A rapidly expanding business that requires the establishing of a BI function to ensure that it drives consistency in reporting and data definitions across the Group as it expands, and ensure that the business is supplied with innovative, relevant and actionable reporting to support a data-driven decision making culture throughout the Group.
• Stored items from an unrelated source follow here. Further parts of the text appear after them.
-- ==== Sys2Proof/Machine/RegMap.lean ====
section
/-! DEFINITION. The register map of the M9, register by register and field by field as the section files tabulate it
(R9, R11, R12, R26, R27 and the register map of every block). A field that is not listed is reserved (R10). -/

namespace Sys2Proof.Machine

/-- Access codes (R9). -/
inductive Acc where
  | ro | rw | wo | w1c | w1s | rc | rwp
  deriving DecidableEq, Repr

/-- Reset domains (R11). `partOrSys` is PART on hubs and SYS on host dies (COH block). -/
inductive Dom where
  | sys | por | part | none | partOrSys
  deriving DecidableEq, Repr

/-- The Reset column (R12): a literal, a fuse value, a plate setting, the strap, or a value that the persistent array
holds. -/
inductive Rst where
  | lit (n : Nat) | fuse | plate | strap | persist
  deriving DecidableEq, Repr

/-- Register blocks (R27). -/
inductive Blk where
  | dieB | engB | nstB | tokB | fndB | tierB | rdcB | qfeB | trcB | wlkB | coreB | irqB | cohB | hbmB | ddrB | lnkB | pwrB | pwdB | netB | pciB | medB | rstB | bootB | strapB | prsB | secB | evtB | timeB | dbgB
  deriving DecidableEq, Repr

/-- The registers. -/
inductive Reg where
  | dieId
  | dieStepping
  | dieEpoch
  | dieEpochEffective
  | dieGoodLo
  | dieGoodHi
  | diePartition
  | dieSerial
  | engStatus
  | engWidth
  | engColmapLo
  | engColmapHi
  | engBinding
  | engSelftest
  | engHsTotal
  | engHsActive
  | engHsStallFeed
  | engHsStallDrain
  | engErrStatus
  | engErrCount
  | nstCapacity
  | nstErrStatus
  | nstErrCount
  | nstLastError
  | nstBank
  | engPhoStatus
  | engPhoRewinds
  | engPhoSaturations
  | engPhoAccOvf
  | engPhoLastRewind
  | engPhoLastObserved
  | engPhoCommit
  | engPhoTest
  | tokCapacity
  | tokAlloc
  | tokWaitLimit
  | tokPending
  | tokSignals
  | tokWaits
  | tokErrStatus
  | tokErrCount
  | tokLastError
  | tokInspectSel
  | tokInspectVal
  | fndCapacity
  | fndUse
  | fndBytesRead
  | fndBytesWritten
  | fndMoves
  | fndCancels
  | fndErrStatus
  | fndErrCount
  | fndLastError
  | fndEngineStatus
  | tierCatalog
  | tierTimeout
  | tierHintRing
  | tierHintCtl
  | tierHintProd
  | tierHintCons
  | tierHintDropped
  | tierRegionVa
  | tierRegionList
  | tierRegionCmd
  | tierRegionResult
  | tierQuotaSel
  | tierQuotaVal
  | tierMoves
  | tierErrCount
  | rdcCapacity
  | rdcInvalidate
  | rdcLookups
  | rdcInvalidations
  | rdcFillsDropped
  | rdcErrStatus
  | rdcErrCount
  | qfeCapacity
  | qfeCtxSel
  | qfeCtxCmdRing
  | qfeCtxCplRing
  | qfeCtxEvtRing
  | qfeCtxRoot
  | qfeCtxAttr
  | qfeCtxState
  | qfeCtxSeq
  | qfeArb
  | qfeCount
  | trcCapacity
  | trcInvVa
  | trcInvCtl
  | trcLookups
  | trcSmall
  | trcDieFills
  | trcErrCount
  | wlkCapacity
  | wlkFaultRing
  | wlkFaultProd
  | wlkFaultCons
  | wlkFaultRespond
  | wlkFaultOpen
  | wlkFaultCount
  | wlkFaultExcept
  | wlkFaultIrq
  | wlkWalks
  | coreCapacity
  | coreCmd
  | coreStart
  | coreFarTimeout
  | coreState
  | coreFreq
  | coreClk
  | coreErrAddr
  | coreErrInfo
  | irqVecSel
  | irqVecCfg
  | irqIpi
  | irqCount
  | irqAck
  | irqEoi
  | cohCapacity
  | cohTimeout
  | cohOccupancy
  | cohRequests
  | cohWrites
  | cohProbes
  | cohDirEvict
  | cohStash
  | cohStashRecords
  | cohErrStatus
  | cohErrCount
  | cohLastTimeout
  | hbmMode
  | hbmStack
  | hbmRecovery
  | hbmBg
  | hbmStats
  | hbmScrubPass
  | hbmLastError
  | ddrPopulation
  | ddrBg
  | ddrStats
  | ddrScrubPass
  | ddrLastError
  | lnkCapacity
  | lnkRecal
  | lnkStackThermal
  | lnkPortCfg
  | lnkPortState
  | lnkPortCtl
  | lnkPortErr
  | lnkPortFlits
  | pwrCeiling
  | pwrRamp
  | pwrInput
  | pwrShare
  | pwrStatus
  | pwrLearn
  | pwrTherm
  | pwrJobCtl
  | pwrJobStatus
  | pwrDomain
  | pwdIdle
  | pwdGate
  | pwdPair
  | pwdEnergy
  | netDevice
  | netRouteSel
  | netRoute
  | netExport
  | netFctrSel
  | netFctrVal
  | netQpCtl
  | netQpSel
  | netQpDoorbell
  | netPortCfg
  | netPortState
  | pciBifurcation
  | pciRpState
  | pciRpDma
  | pciRpCxl
  | medCapacity
  | medPipe
  | medErrCount
  | rstCause
  | rstHist
  | rstCtl
  | rstPart
  | bootStatus
  | bootNext
  | strapStatus
  | prsStatus
  | prsPend
  | prsWearSel
  | prsWear
  | prsReg
  | secStatus
  | secKeyCtl
  | secMrSel
  | secMrVal
  | secMrData
  | secMrExtend
  | secRollback
  | secUpdate
  | secUpdateAddr
  | secUpdateLen
  | secDbgChallenge
  | secDbgResponse
  | secDbgKey
  | secDbgCtl
  | secCertSel
  | secCertData
  | evtLog
  | evtProd
  | evtCons
  | evtIrq
  | evtLost
  | timeNow
  | dbgCtl
  | dbgTrace
  | dbgIdcode
  | dbgService
  deriving DecidableEq, Repr

/-- Where a register lies in its block: offset, stride and number of instances, and its reset domain. -/
structure RegInfo where
  blk : Blk
  off : Nat
  stride : Nat
  cnt : Nat
  dom : Dom
  deriving DecidableEq, Repr

/-- A field of a register: bits [hi:lo], access code and reset entry. -/
structure Fld where
  reg : Reg
  hi : Nat
  lo : Nat
  acc : Acc
  rst : Rst
  deriving DecidableEq, Repr
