-- ==== Sys2Proof/Machine/CoreMem.lean ====
section
/-! DEFINITION. A host core's Normal accesses: misses, store buffer, combining buffer, barriers, and the errors that a core
takes (R317 to R334). -/

namespace Sys2Proof.Machine

/-- The unit ID of a core (R317). -/
def coreUnit (d c : Nat) : Nat := unitId d 1 c

/-! ### Errors (R334) -/

def kBusLoad : Nat := 1
def kBusStore : Nat := 2
def kPoison : Nat := 3
def kFarTimeout : Nat := 4

/-- Write the error registers of a core. -/
def coreErr (s : State) (d c kind addr : Nat) : State :=
  let s := fput s d c Fl.CORE_ERR_ADDR_ADDR addr
  fsat (fput s d c Fl.CORE_ERR_INFO_KIND kind) d c Fl.CORE_ERR_INFO_COUNT 1

/-- A load ends in an error: a bus error, or a machine check for poison. -/
def loadError (s : State) (d c kind addr : Nat) : State :=
  modCore (coreErr s d c kind addr) d c fun x => { x with
    result := .error
    taken := if kind = kPoison then .machineCheck else .busErrorLoad }

/-- A store ends in an error response, which a later barrier takes; a store that needs a poisoned line is a machine check. -/
def storeErr (s : State) (d c kind addr : Nat) : State :=
  if kind = kPoison then modCore (coreErr s d c kind addr) d c fun x => { x with taken := .machineCheck }
  else modCore (coreErr s d c kind addr) d c fun x => { x with storeError := some addr }

/-- What answers a Normal access before it is performed: the kind of its error, if it has one (R24, R334, R359). -/
def normalRefusal (s : State) (isLoad : Bool) (pa : Nat) : Option Nat :=
  match paKind s pa with
  | .ddr => none
  | .hbm _ => if accepts s pa then none else some (if isLoad then kBusLoad else kBusStore)
  | .far => if farUp s pa then none else some kFarTimeout
  | _ => some (if isLoad then kBusLoad else kBusStore)

/-! ### Lines (R343, R346, R350) -/

/-- How an attempt to hold a line ended. -/
inductive Held where
  | held
  | wait
  | poison
  deriving DecidableEq, Repr

/-- Take a line or a grant that has reached its requester: E drops every other copy of the die, a grant keeps the data of
the copy in S (R343, R346, R350). -/
def installLine (s : State) (d c : Nat) (m : DataMsg) : State :=
  let data := match m.data, l2Find s d c m.line with
    | [], some x => x.data
    | [], none => memReadN s.mem m.line 64
    | b :: r, _ => b :: r
  let s := if m.st = .e then mapHolder s (holderOf d) m.line (fun _ => none) else s
  putL2 s d c ⟨m.line, m.st, data⟩

/-- The line or grant that is on its way to a core. -/
def dataFor (s : State) (d c line : Nat) : Option DataMsg :=
  s.coh.data.find? fun m => m.holder == holderOf d && m.unit == coreUnit d c && m.line == line

/-- Receive what a home sent. -/
def takeData (s : State) (d c : Nat) (m : DataMsg) : Held × State :=
  let s : State := { s with coh := { s.coh with data := s.coh.data.erase m } }
  if m.poison then (.poison, s) else (.held, installLine s d c m)

/-- A clean copy of the die's L3 slice fills an L2; a copy in E passes to the L2 (R343). -/
def l3Fill (s : State) (d c line : Nat) (own : Bool) : Option State :=
  match (smGetD s.coh.l3 [] d).find? (·.line == line) with
  | none => none
  | some x =>
    if x.st = .m ∨ (own ∧ x.st = .s) then none
    else
      let l3 := if x.st = .e then (smGetD s.coh.l3 [] d).filter (·.line != line) else smGetD s.coh.l3 [] d
      some (putL2 { s with coh := { s.coh with l3 := smPut s.coh.l3 d l3 } } d c x)

/-- Hold a line, for a store in a state that permits it. A miss sends its request and waits where the line is occupied at
its home or an answer cannot come yet. -/
def acquire (s : State) (d c line : Nat) (own : Bool) : Held × State :=
  let have_ := l2Find s d c line
  if have_.any fun x => !own || x.st != .s then (.held, s)
  else match l3Fill s d c line own with
    | some t => (.held, t)
    | none =>
      if (getCore s d c).misses.any (·.line == line) then (.wait, s)
      else
        let code := if !own then cRdShared else if have_.isSome then cUpgrade else cRdOwn
        let h := homeOf s line
        let s := settleReq 64 (arriveReq s h (bareReq code line (holderOf d) (coreUnit d c) .none)) h line
        match dataFor s d c line with
        | some m => takeData s d c m
        | none => (.wait, s)

/-! ### Stores (R326, R327, R333) -/

/-- Bytes of an access within one line. -/
def clip (a : Nat) (bs : List Byte) : List Byte := bs.take (64 - a % 64)

def overwrite (old : List Byte) (off : Nat) (new : List Byte) : List Byte :=
  old.take off ++ new ++ old.drop (off + new.length)

/-- The mask of `n` bytes from byte `off` of a line. -/
def spanMask (off n : Nat) : BitVec 64 := BitVec.ofNat 64 ((2 ^ n - 1) * 2 ^ off)

/-- A load of the core has not bound its value. -/
def loadsOut (x : Core) : Bool := (x.misses.any fun m => !m.isStore) || !x.waiting.isEmpty

/-- A load of the core waits for a device that is to answer with a line. -/
def lineWaits (x : Core) (line : Nat) : Bool := x.waiting.any fun w => lineOf w.addr == line

/-- A store that depends on a load waits for it, unless its line is on its way already (R327, R350), and one behind a load of its
line waits for that (R325). -/
def storeHeld (x : Core) (b : BufStore) : Bool :=
  b.dependent && loadsOut x && !(x.misses.any fun m => m.isStore && m.line == lineOf b.addr) || lineWaits x (lineOf b.addr)

/-- The kind of error with which a line that gives no data answers (R334). -/
def lineError (s : State) (line : Nat) : Nat := if farDown s line then kFarTimeout else kPoison

/-- Write bytes into a line that the core holds: it becomes M. -/
def writeL2 (s : State) (d c a : Nat) (bs : List Byte) : State :=
  match l2Find s d c (lineOf a) with
  | none => s
  | some x => fillL1 (putL2 s d c ⟨lineOf a, .m, overwrite x.data (a % 64) bs⟩) d c (lineOf a) false

def missStore (s : State) (d c : Nat) (b : BufStore) : State :=
  modCore s d c fun x =>
    if x.misses.any (·.line == lineOf b.addr) then x
    else { x with misses := x.misses ++ [⟨lineOf b.addr, b.addr, b.bytes.length, true, 0, b.bytes⟩] }

/-- Perform one buffered store: it becomes visible to every agent at one moment (R326). Answers whether it has left the
buffer. -/
def performStore (s : State) (d c : Nat) (b : BufStore) : Bool × State :=
  match normalRefusal s false b.addr with
  | some k => (true, storeErr s d c k b.addr)
  | none => match acquire s d c (lineOf b.addr) true with
    | (.held, s) => (true, writeL2 s d c b.addr b.bytes)
    | (.poison, s) => (true, storeErr s d c (lineError s (lineOf b.addr)) b.addr)
    | (.wait, s) => (false, missStore s d c b)

/-- Perform the buffered stores that `p` selects, oldest first. A store that waits keeps its place, and later stores to its
line stay behind it. -/
def drainList (p : BufStore → Bool) : List BufStore → State → Nat → Nat → List BufStore × State
  | [], s, _, _ => ([], s)
  | b :: r, s, d, c =>
    if !p b then
      let q := drainList (fun x => p x && lineOf x.addr != lineOf b.addr) r s d c
      (b :: q.1, q.2)
    else
      let w := performStore s d c b
      if w.1 then drainList p r w.2 d c
      else
        let q := drainList (fun x => p x && lineOf x.addr != lineOf b.addr) r w.2 d c
        (b :: q.1, q.2)

def drainStores (s : State) (d c : Nat) (p : BufStore → Bool) : State :=
  let x := getCore s d c
  let q := drainList (fun b => p b && !storeHeld x b) x.stores s d c
  modCore q.2 d c fun x => { x with stores := q.1 }

/-- The stores of the core that wait for no load have retired. -/
def retireStores (s : State) (d c : Nat) : State :=
  modCore s d c fun x => { x with stores := x.stores.map fun b => { b with retired := b.retired || !storeHeld x b } }

/-! ### Loads (R325, R326, R332) -/

/-- The bytes of a line that the core's own buffers hold, by mask. -/
def ownBytes (x : Core) (line : Nat) : BitVec 64 × List Byte :=
  let z : BitVec 64 × List Byte := match x.stnt.find? (·.line == line) with
    | some l => (l.mask, l.data)
    | none => (0, List.replicate 64 0)
  x.stores.foldl (fun o b =>
    if lineOf b.addr = line then (o.1 ||| spanMask (b.addr % 64) b.bytes.length, overwrite o.2 (b.addr % 64) b.bytes) else o) z

/-- Bind a load's value from a line. -/
def bindLoad (s : State) (d c a n : Nat) (line : List Byte) : State :=
  modCore s d c fun x => { x with result := .value (BitVec.ofNat 64 (leNat ((line.drop (a % 64)).take n))) }

/-- Bind a load from a line that the core holds, under the bytes that its buffers held when it was issued. -/
def bindLine (s : State) (d c a n : Nat) (own : BitVec 64 × List Byte) : State :=
  match l2Find s d c (lineOf a) with
  | some x => bindLoad (fillL1 s d c (lineOf a) false) d c a n (mergeMask x.data own.2 own.1)
  | none => s

/-- A load that its core's buffers do not cover is performed when its line is held. -/
def lineLoad (s : State) (d c a n : Nat) (own : BitVec 64 × List Byte) : State :=
  match acquire s d c (lineOf a) false with
  | (.held, s) => bindLine s d c a n own
  | (.poison, s) => loadError s d c (lineError s (lineOf a)) a
  | (.wait, s) => modCore s d c fun x => { x with misses := x.misses ++ [⟨lineOf a, a, n, false, own.1, own.2⟩] }

/-- A Normal load of `n` bytes within a line. One whose bytes all stand in the core's own buffers takes them, wherever its
address lies (log 147). A read of a CXL device is answered at once or later, as a free choice; one behind a load of its line that waits
so waits too, and one behind a store of its line that is on its way does not (R325). -/
def normalLoad (s : State) (d c a n : Nat) : State :=
  let own := ownBytes (getCore s d c) (lineOf a)
  if spanMask (a % 64) n &&& ~~~own.1 = 0 then bindLoad s d c a n own.2
  else match normalRefusal s true a with
    | some k => loadError s d c k a
    | none =>
      let x := getCore s d c
      let w := if paKind s a = .far ∧ (l2Find s d c (lineOf a)).isNone ∧ !(x.stores.any fun b => lineOf b.addr == lineOf a) then
        drawBelow s 2 else (1, s)
      if w.1 = 0 ∨ lineWaits x (lineOf a) then modCore w.2 d c fun x => { x with waiting := x.waiting ++ [⟨a, n, own.1, own.2⟩] }
      else lineLoad w.2 d c a n own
The Senior BI Developer will support the BI Team in providing and managing high quality, timely and accurate reporting and analysis across all business functions to enable measured decision making, and support the day to day operations for continued growth of the business.

You’ll be responsible for:

  1. Day-to-day people management of BI Developers and Analysts
  2. Coaching and monitoring of developers against setting of individual objectives and goals
  3. Manage and deliver BI in line with BI Programme Manager roadmap
  4. Present technical BI solutions to non-technical stakeholders
  5. Take ownership and responsibility of the technical design, architecture and BI solution, keeping complete and end to end technical BI delivery goals in focus
  6. Provide assistance to the technical team; be able to provide technical solutions and answers to difficult and complicated business issues.
  7. ETL scripting, data modelling and report/dashboard delivery within BI tool
  8. Develop technical processes and strategy for business demands managed efficiently and effectively, giving both ad-hoc and strategic considerations to the solutions.
  9. Develop BI tool architecture including data presentation, data modelling, data blending, metadata and semantic layer development and governance
  10. Support significant data and BI tool migration projects
  11. Ensure BI reporting is governed to the highest degree in line with developed Business Glossary and Business Semantic Layer
  12. Support, promote & manage Data Warehouse roadmap delivery through detailed requirements provision and building strong relationships with data architects across the business
  13. Ensuring the hardware and software are up to date and fit for purpose for BI tool and user demands

You’ll need to evidence the following qualifications, skills and experience:

  1. Proven experience/knowledge on Microsoft stack SSIS and SSRS and SQL server
  2. Experience of producing reporting and BI through Qlikview or similar enterprise BI tools
  3. Proven experience/knowledge of building data warehouses for successful and efficient delivery of reports, KPIs and dashboards
  4. Ability to review the existing code and set up best coding practices and standards across all BI development
  5. Enhancing query and report performance
  6. Strong knowledge of relational & dimensional modelling with Kimball design
  7. Preparing technical artefacts such as (but not limited to) Data Mapping, Data Lineage, Metadata, Logical and Physical Data Models for complex data structures
  8. Good understanding of end-to-end BI development life cycle
  9. Effective communicator with good organisational, prioritising and influencing skills
  10. Advanced Microsoft office skills (Excel, Power Point, etc)
  11. People management, leadership, provoking enthusiasm and efficiency within team
  12. Promoting process adherence and compliance
  13. Able to prioritise multiple tasks and work under pressure for senior business people
  14. Ability to adapt & change reporting requirements to suit business needs
  15. Ability to work in a fast paced environment and manage / prioritise workload

The Benefits:

  1. Competitive salary with annual bonus
  2. Contributory pension
  3. 3% flexible benefits - including cycle to work, critical illness, dental insurance, childcare vouchers, travel insurance, dining club, retail discounts and the option to buy up to one week’s worth of holiday subject to start date
  4. Free shuttle bus from Leeds City Centre
  5. Subsidised on-site restaurant
  6. Free on-site gym
  7. Excellent coaching and training

Please apply quickly as the roles will go fast.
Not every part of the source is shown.